*** Records for the exercise Section Begins ***
/-- Bytes stored from an offset on at which index `j` of a buffer is found, reserved places beyond the capacity: exactly
the bytes within the capacity are stored (R39, R61, R74). -/
theorem storeBytes_buf (b : Buf) (hb : b ≠ .obuf) (s : State) (hs : ∀ b, (s.mem b).wf) (off j : Nat) (v : Bytes)
    (hp : ∀ i, i < v.length → (j + i < capacity b → placeOf (off + i) = .buf b (j + i)) ∧
      (capacity b ≤ j + i → placeOf (off + i) = .reserved)) :
    ∃ m : Memory, m.wf ∧ storeBytes s off v = s.setMem b m ∧ ∀ i, m.read i =
      if j ≤ i ∧ i < j + v.length ∧ i < capacity b then v.getD (i - j) 0 else (s.mem b).read i := by
  induction v generalizing s off j with
  | nil =>
    refine ⟨s.mem b, hs b, by cases b <;> rfl, ?_⟩
    intro i
    rw [if_neg (by simp only [List.length_nil]; omega)]
  | cons x t ih =>
    have h0 := hp 0 (by simp)
    rw [Nat.add_zero, Nat.add_zero] at h0
    have hp' : ∀ i, i < t.length → (j + 1 + i < capacity b → placeOf (off + 1 + i) = .buf b (j + 1 + i)) ∧
        (capacity b ≤ j + 1 + i → placeOf (off + 1 + i) = .reserved) := by
      intro i hi
      have := hp (i + 1) (by simpa using hi)
      rwa [show off + (i + 1) = off + 1 + i by omega, show j + (i + 1) = j + 1 + i by omega] at this
    unfold storeBytes
    by_cases hc : j < capacity b
    · have e : storePlace s x (placeOf off) = s.setMem b ((s.mem b).write j x) := by
        rw [h0.1 hc]
        exact storeByte_of_lt s b hb j x hc
      have hw : ∀ c, ((s.setMem b ((s.mem b).write j x)).mem c).wf := by
        intro c
        rw [State.mem_setMem]
        split
        · exact (s.mem b).wf_write (hs b) j x
        · exact hs c
      rw [e]
      obtain ⟨m, h1, h2, h3⟩ := ih _ hw (off + 1) (j + 1) hp'
      refine ⟨m, h1, ?_, ?_⟩
      · rw [h2]
        cases b <;> rfl
      · intro i
        rw [h3, State.mem_setMem, if_pos rfl, Memory.read_write _ (hs b)]
        simp only [List.length_cons]
        by_cases hij : i = j
        · subst hij
          rw [if_neg (by omega), if_pos rfl, if_pos (by omega)]
          simp
        · rw [if_neg (Ne.symm hij)]
          by_cases hh : j + 1 ≤ i ∧ i < j + 1 + t.length ∧ i < capacity b
          · rw [if_pos hh, if_pos (by omega), show i - j = (i - (j + 1)) + 1 by omega]
            rfl
          · rw [if_neg hh, if_neg (by omega)]
    · have e : storePlace s x (placeOf off) = s := by
        rw [h0.2 (by omega)]
        rfl
      rw [e]
      obtain ⟨m, h1, h2, h3⟩ := ih s hs (off + 1) (j + 1) hp'
      refine ⟨m, h1, h2, ?_⟩
      intro i
      rw [h3, if_neg (by omega), if_neg (by omega)]

/-- Bytes stored at reserved places or in OBUF change nothing (R42, R74). -/
theorem storeBytes_ignored (s : State) (off : Nat) (v : Bytes)
    (hp : ∀ i, i < v.length → placeOf (off + i) = .reserved ∨ ∃ j, placeOf (off + i) = .buf .obuf j) :
    storeBytes s off v = s := by
  induction v generalizing off with
  | nil => rfl
  | cons x t ih =>
    have h0 := hp 0 (by simp)
    rw [Nat.add_zero] at h0
    have e : storePlace s x (placeOf off) = s := by
      rcases h0 with h0 | ⟨j, h0⟩ <;> rw [h0] <;> rfl
    unfold storeBytes
    rw [e]
    refine ih (off + 1) fun i hi => ?_
    have := hp (i + 1) (by simpa using hi)
    rwa [show off + (i + 1) = off + 1 + i by omega] at this

/-- A 256-bit value with its bytes from byte `j` on replaced by those of a string (R61). -/
def setBytes (v : Big) (j : Nat) : Bytes → Big
  | [] => v
  | b :: t => setBytes (setByte v j b) (j + 1) t

/-- The bytes of the mixture of an old value and the bytes stored over it (R61, R65). -/
theorem setBytes_getD (v : Big) (j : Nat) (l : Bytes) (h : j + l.length ≤ 32) (i : Nat) (hi : i < 32) :
    (be 32 (setBytes v j l).toNat).getD i 0 =
      if j ≤ i ∧ i < j + l.length then l.getD (i - j) 0 else (be 32 v.toNat).getD i 0 := by
  rw [← getByte_eq_be _ _ hi, ← getByte_eq_be _ _ hi]
  induction l generalizing v j with
  | nil =>
    rw [if_neg (by simp only [List.length_nil]; omega)]
    rfl
  | cons b t ih =>
    simp only [List.length_cons] at h ⊢
    rw [setBytes, ih _ _ (by omega)]
    by_cases hij : i = j
    · subst hij
      rw [if_neg (by omega), if_pos (by omega), getByte_setByte_same _ _ _ hi]
      simp
    · rw [getByte_setByte_of_ne _ _ _ _ (by omega) hi (by omega)]
      by_cases hh : j + 1 ≤ i ∧ i < j + 1 + t.length
      · rw [if_pos hh, if_pos (by omega), show i - j = (i - (j + 1)) + 1 by omega]
        rfl
      · rw [if_neg hh, if_neg (by omega)]

/-- Bytes stored at the place of a big-number register, from its byte `j` on (R61). -/
theorem storeBytes_reg (s : State) (k : Reg) (off j : Nat) (l : Bytes)
    (hp : ∀ i, i < l.length → placeOf (off + i) = .reg k (j + i)) :
    storeBytes s off l = s.setReg k (setBytes (s.reg k) j l) := by
  induction l generalizing s off j with
  | nil =>
    show s = { s with r := s.r.set k s.r[k] }
    simp
  | cons b t ih =>
    have h0 := hp 0 (by simp)
    have ht : ∀ i, i < t.length → placeOf (off + 1 + i) = .reg k (j + 1 + i) := by
      intro i hi
      have h := hp (i + 1) (by simpa using hi)
      rwa [show off + (i + 1) = off + 1 + i by omega, show j + (i + 1) = j + 1 + i by omega] at h
    rw [Nat.add_zero, Nat.add_zero] at h0
    unfold storeBytes
    rw [h0, ih _ _ (j + 1) ht]
    simp [storePlace, setBytes, State.setReg, State.reg]

/-- Bytes stored at the place of the field X of a point register, from its byte `j` on (R61). -/
theorem storeBytes_pointX (s : State) (k : PReg) (off j : Nat) (l : Bytes)
    (hp : ∀ i, i < l.length → placeOf (off + i) = .pointX k (j + i)) :
    storeBytes s off l = storeX s k (setBytes (s.preg k).x j l) := by
  induction l generalizing s off j with
  | nil =>
    show s = { s with p := s.p.set k s.p[k] }
    simp
  | cons b t ih =>
    have h0 := hp 0 (by simp)
    have ht : ∀ i, i < t.length → placeOf (off + 1 + i) = .pointX k (j + 1 + i) := by
      intro i hi
      have h := hp (i + 1) (by simpa using hi)
      rwa [show off + (i + 1) = off + 1 + i by omega, show j + (i + 1) = j + 1 + i by omega] at h
    rw [Nat.add_zero, Nat.add_zero] at h0
    unfold storeBytes
    rw [h0, ih _ _ (j + 1) ht]
    simp [storePlace, setBytes, storeX, State.setPreg, State.preg]

/-- Bytes stored at the place of the field Y of a point register, from its byte `j` on (R61). -/
theorem storeBytes_pointY (s : State) (k : PReg) (off j : Nat) (l : Bytes)
    (hp : ∀ i, i < l.length → placeOf (off + i) = .pointY k (j + i)) :
    storeBytes s off l = storeY s k (setBytes (s.preg k).y j l) := by
  induction l generalizing s off j with
  | nil =>
    show s = { s with p := s.p.set k s.p[k] }
    simp
  | cons b t ih =>
    have h0 := hp 0 (by simp)
    have ht : ∀ i, i < t.length → placeOf (off + 1 + i) = .pointY k (j + 1 + i) := by
      intro i hi
      have h := hp (i + 1) (by simpa using hi)
      rwa [show off + (i + 1) = off + 1 + i by omega, show j + (i + 1) = j + 1 + i by omega] at h
    rw [Nat.add_zero, Nat.add_zero] at h0
    unfold storeBytes
    rw [h0, ih _ _ (j + 1) ht]
    simp [storePlace, setBytes, storeY, State.setPreg, State.preg]

end Sys2Proof.Machine
end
*** Records for the exercise Section Ends ***
* [About this exercise]: From the data above, gather every line that includes the word "setReg".

* [Written solution]:
    storeBytes s off l = s.setReg k (setBytes (s.reg k) j l) := by
    simp [storePlace, setBytes, State.setReg, State.reg]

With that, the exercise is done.